Some languages ( I believe perl does, not sure ) permit bitwise arithmetic on strings. Giving you a much greater effective range. ( (strlen * 8bit chars ) combinations )
However, I wouldn't use a single value for superimposition of more than one /type/ of data. The basic r/w/x triplet of 3-bit ints would probably be the upper "practical" limit, not for space efficiency reasons, but for practical development reasons.
( Php uses this system to control its error-messages, and I have already found that its a bit over-the-top when you have to define values where php's constants are not resident and you have to generate the integer by hand, and to be honest, if chmod didn't support the 'ugo+rwx' style syntax I'd never want to use it because i can never remember the magic numbers )
The instant you have to crack open a constants table to debug code you know you've gone too far.
Old thread, but it's worth mentioning that there are cases requiring bloated bit masks, e.g., molecular fingerprints, which are often generated as 1024-bit arrays which we have packed in 32 bigint fields (SQL Server not supporting UInt32). Bit wise operations work fine - until your table starts to grow and you realize the sluggishness of separate function calls. The binary data type would work, were it not for T-SQL's ban on bitwise operators having two binary operands.

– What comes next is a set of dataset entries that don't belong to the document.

-- ==== Sys2Proof/Decode.lean ====
section
/-! DEFINITION. Decoding of table words. The part takes commands, not words: no row of spec/opcode_table.json gives bits. -/

namespace Sys2Proof

/-- No word spells a command. -/
def decodeTableWord (_nbits _w : Nat) : Option Instr := none

end Sys2Proof
end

For example .NET uses array of integers as an internal storage for their BitArray class.
Practically there's no other way around.
That being said, in SQL you will need more than one column (or use the BLOBS) to store all the states.
You tagged this question SQL, so I think you need to consult with the documentation for your database to find the size of an integer. Then subtract one bit for the sign, just to be safe.
Edit: Your comment says you're using MySQL. The documentation for MySQL 5.0 Numeric Types states that the maximum size of a NUMERIC is 64 or 65 digits. That's 212 bits for 64 digits.
Remember that your language of choice has to be able to work with those digits, so you may be limited to a 64-bit integer anyway.